Like any investment, there are a few things you should consider before taking the leap:
1. What kind of property do you want?
Bigger isn’t always better, when it comes to property. With bigger property it usually means more taxes, and more space to maintain, and the incremental rental income you’ll receive may not cover your additional expenses.
Whether you’re a committed HGTV viewer, or real-estate agent, you’ve heard the popular mantra: “Location, location, location.” Cliché, we know but location is important.
The last thing you want, is to be stuck with a rental property in an area that is declining rather than stabilizing or picking up steam. A city or area where the population is growing is a good indication of a great investment opportunity.
Peek around the neighbourhood and check out the parks, restaurants, gyms, movie theatres, public transportation, and all the other perks that attract renters. Properties with access to useful amenities are usually more popular than those without. The better the amenities that surround your property, the more valuable your property should be and the greater potential it has to increase in value the longer you own it.
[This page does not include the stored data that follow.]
-- ==== Sys2Proof/Tests/Slice0.lean ====
section
/-! SUPPORT. The author's tests: ill-formed commands, worked values of the spec, and for each statement that has hypotheses
states and operands that meet them. -/

namespace Sys2Proof.Tests

open Sys2Proof.Machine

set_option Elab.async false

/-! ## Ill-formed commands: one for each check -/

theorem test_wf_request_frame : Instr.wellFormed (.requestFrame 0 0 []) = false ∧
    Instr.wellFormed (.requestFrame 0x3F 0 []) = false ∧
    Instr.wellFormed (.requestFrame 1 0 (List.replicate 73 0)) = false ∧ Instr.wellFormed (.requestFrame 0x3E 0 []) = true := by
  decide
theorem test_wf_stream_block : Instr.wellFormed (.streamBlock 0 (List.replicate 73 0)) = false := by decide
theorem test_wf_supply_set : Instr.wellFormed (.supplySet 0 65536 0 0 0) = false ∧
    Instr.wellFormed (.supplySet 0 0 65536 0 0) = false ∧ Instr.wellFormed (.supplySet 0 0 0 65536 0) = false ∧
    Instr.wellFormed (.supplySet 0 0 0 0 65536) = false ∧ Instr.wellFormed (.supplySet 0 65535 65535 65535 65535) = true := by
  decide
theorem test_wf_budget_set : Instr.wellFormed (.budgetSet 0 65536 0) = false ∧
    Instr.wellFormed (.budgetSet 0 0 65536) = false := by decide
/-- No field of Voice Set named. -/
def noVoiceFields : VoiceSetFields := ⟨none, none, none, none, none, none, none, none, none, none, none, false⟩
theorem test_wf_voice_set : Instr.wellFormed (.voiceSet 0 256 noVoiceFields) = false ∧
    Instr.wellFormed (.voiceSet 0 0 { noVoiceFields with volume := some 256 }) = false ∧
    Instr.wellFormed (.voiceSet 0 0 { noVoiceFields with waveStart := some 65536 }) = false ∧
    Instr.wellFormed (.voiceSet 0 0 { noVoiceFields with waveLength := some 65536 }) = false ∧
    Instr.wellFormed (.voiceSet 0 0 { noVoiceFields with loopStart := some 65536 }) = false ∧
    Instr.wellFormed (.voiceSet 0 0 { noVoiceFields with pitchStep := some 65536 }) = false ∧
    Instr.wellFormed (.voiceSet 0 0 { noVoiceFields with attackRate := some 256 }) = false ∧
    Instr.wellFormed (.voiceSet 0 0 { noVoiceFields with sustainLevel := some 256 }) = false ∧
    Instr.wellFormed (.voiceSet 0 0 { noVoiceFields with releaseRate := some 256 }) = false ∧
    Instr.wellFormed (.voiceSet 0 8 noVoiceFields) = true := by decide
theorem test_wf_voice_numbers : Instr.wellFormed (.keyOn 0 256) = false ∧ Instr.wellFormed (.keyOff 0 256) = false ∧
    Instr.wellFormed (.voiceRead 0 256) = false ∧ Instr.wellFormed (.streamClose 0 256) = false ∧
    Instr.wellFormed (.streamStatus 0 256 false) = false ∧ Instr.wellFormed (.keyOffCountdown 8) = false := by decide
theorem test_wf_memory_ranges : Instr.wellFormed (.waveWrite 0 65536 []) = false ∧
    Instr.wellFormed (.waveWrite 0 0 (List.replicate 71 0)) = false ∧ Instr.wellFormed (.waveRead 0 65536 0) = false ∧
    Instr.wellFormed (.waveRead 0 0 256) = false ∧ Instr.wellFormed (.stageWrite 0 65536 []) = false ∧
    Instr.wellFormed (.stageWrite 0 0 (List.replicate 71 0)) = false ∧ Instr.wellFormed (.stageRead 0 65536 0) = false ∧
    Instr.wellFormed (.stageRead 0 0 256) = false := by decide
theorem test_wf_stream_open : Instr.wellFormed (.streamOpen 0 256 0 0 0) = false ∧
    Instr.wellFormed (.streamOpen 0 0 256 0 0) = false ∧ Instr.wellFormed (.streamOpen 0 0 0 256 0) = false ∧
    Instr.wellFormed (.streamOpen 0 0 0 0 256) = false := by decide
theorem test_wf_mix_set : Instr.wellFormed (.mixSet 0 ⟨some 256, none, none, none, none, false⟩) = false ∧
    Instr.wellFormed (.mixSet 0 ⟨none, none, none, some 65536, none, false⟩) = false ∧
    Instr.wellFormed (.mixSet 0 ⟨none, none, none, none, some 256, false⟩) = false := by decide
theorem test_wf_rumble : Instr.wellFormed (.rumblePlay 0 .other 256 []) = false ∧
    Instr.wellFormed (.rumblePlay 0 .other 0 (List.replicate 24 ⟨0, 0, .other⟩)) = false ∧
    Instr.wellFormed (.rumblePlay 0 .other 0 [⟨256, 0, .other⟩]) = false ∧
    Instr.wellFormed (.rumblePlay 0 .other 0 [⟨0, 256, .other⟩]) = false ∧
    Instr.wellFormed (.rumbleSet 0 ⟨some 256, none, none, none, none, false⟩) = false ∧
    Instr.wellFormed (.rumbleSet 0 ⟨none, none, some 65536, none, none, false⟩) = false ∧
    Instr.wellFormed (.rumbleSet 0 ⟨none, none, none, some 65536, none, false⟩) = false := by decide
theorem test_wf_calendar : Instr.wellFormed (.calendarSet 0 ⟨⟨65536, 0, 0, 0, 0, 0⟩, false⟩) = false ∧
    Instr.wellFormed (.calendarSet 0 ⟨⟨0, 256, 0, 0, 0, 0⟩, false⟩) = false ∧ Instr.wellFormed (.calendarSet 0 ⟨⟨0, 0, 256, 0, 0, 0⟩, false⟩) = false ∧
    Instr.wellFormed (.calendarSet 0 ⟨⟨0, 0, 0, 256, 0, 0⟩, false⟩) = false ∧ Instr.wellFormed (.calendarSet 0 ⟨⟨0, 0, 0, 0, 256, 0⟩, false⟩) = false ∧
    Instr.wellFormed (.calendarSet 0 ⟨⟨0, 0, 0, 0, 0, 256⟩, false⟩) = false ∧ Instr.wellFormed (.gameDayStart 0 16777216 0 0) = false ∧
    Instr.wellFormed (.gameDayStart 0 0 16777216 0) = false ∧ Instr.wellFormed (.gameDayStart 0 0 0 65536) = false := by decide
theorem test_wf_events : Instr.wellFormed (.eventSet 0 256 .other none .other) = false ∧
    Instr.wellFormed (.eventSet 0 0 (.gameDay (2 ^ 56)) none .other) = false ∧
    Instr.wellFormed (.eventSet 0 0 (.dateTime ⟨65536, 0, 0, 0, 0, 0⟩) none .other) = false ∧
    Instr.wellFormed (.eventSet 0 0 (.daily 256 0 0) none .other) = false ∧
    Instr.wellFormed (.eventSet 0 0 (.daily 0 256 0) none .other) = false ∧
    Instr.wellFormed (.eventSet 0 0 (.daily 0 0 256) none .other) = false ∧
    Instr.wellFormed (.eventSet 0 0 .other (some 256) .other) = false ∧ Instr.wellFormed (.eventClear 0 256) = false := by decide
/-- A sound part that plays byte 0 of wave memory on voice 0. -/
def aSound : SoundFields := ⟨0, 100, 0, 1, 0, .is .once, 256, 255, 255, 255, some 2⟩
theorem test_wf_cues : Instr.wellFormed (.cueDefine 0 ⟨256, none, .other, none⟩) = false ∧
    Instr.wellFormed (.cueDefine 0 ⟨0, some { aSound with voice := 256 }, .other, none⟩) = false ∧
    Instr.wellFormed (.cueDefine 0 ⟨0, some { aSound with volume := 256 }, .other, none⟩) = false ∧
    Instr.wellFormed (.cueDefine 0 ⟨0, some { aSound with waveStart := 65536 }, .other, none⟩) = false ∧
    Instr.wellFormed (.cueDefine 0 ⟨0, some { aSound with waveLength := 65536 }, .other, none⟩) = false ∧
    Instr.wellFormed (.cueDefine 0 ⟨0, some { aSound with loopStart := 65536 }, .other, none⟩) = false ∧
    Instr.wellFormed (.cueDefine 0 ⟨0, some { aSound with pitchStep := 65536 }, .other, none⟩) = false ∧
    Instr.wellFormed (.cueDefine 0 ⟨0, some { aSound with attackRate := 256 }, .other, none⟩) = false ∧
    Instr.wellFormed (.cueDefine 0 ⟨0, some { aSound with sustainLevel := 256 }, .other, none⟩) = false ∧
    Instr.wellFormed (.cueDefine 0 ⟨0, some { aSound with releaseRate := 256 }, .other, none⟩) = false ∧
    Instr.wellFormed (.cueDefine 0 ⟨0, some { aSound with keyOffAfter := some 256 }, .other, none⟩) = false ∧
    Instr.wellFormed (.cueDefine 0 ⟨0, none, .other, some ⟨256, []⟩⟩) = false ∧
    Instr.wellFormed (.cueDefine 0 ⟨0, none, .other, some ⟨0, List.replicate 18 ⟨0, 0, .other⟩⟩⟩) = false ∧
    Instr.wellFormed (.cueDefine 0 ⟨0, none, .other, some ⟨0, [⟨256, 0, .other⟩]⟩⟩) = false ∧
    Instr.wellFormed (.cueStart 0 256 .other) = false ∧ Instr.wellFormed (.cueCancel 0 256) = false := by decide
theorem test_wf_slots : Instr.wellFormed (.stageLoad 0 256) = false ∧ Instr.wellFormed (.commit 0 256 0) = false ∧
    Instr.wellFormed (.commit 0 0 65536) = false ∧ Instr.wellFormed (.slotRead 0 256 0 0) = false ∧
    Instr.wellFormed (.slotRead 0 0 65536 0) = false ∧ Instr.wellFormed (.slotRead 0 0 0 256) = false ∧
    Instr.wellFormed (.slotInfo 0 256) = false ∧ Instr.wellFormed (.slotVerify 0 256) = false ∧
    Instr.wellFormed (.slotErase 0 256) = false := by decide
4. Future Development/ think long-term
If there is a lot of construction going on, it is probably a good growth area. Watch out for new developments that add to the value of the area and property. Master-planned communities usually account for proximity to schools, hospitals, places of worship, expressways and other necessities like grocery shopping.
5. Landlord Insurance
Protect your new investment. This type of insurance generally covers property damage, lost rental income, and liability protection – in case a tenant or visitor suffers injury as a result of property maintenance issues.
6. Unexpected Costs
Factor in unexpected costs, it’s not just maintenance and upkeep costs that will eat into your rental income. There’s always the potential for an emergency to pop up, like damage to your siding from a hail storm.
7. Tax Write-Offs
As a rental property owner, you’re entitled to tax deductions. Some expenses that you can write off are interest and bank chargers, insurance, repairs and maintenance, property taxes and more.
Ready to take the next step?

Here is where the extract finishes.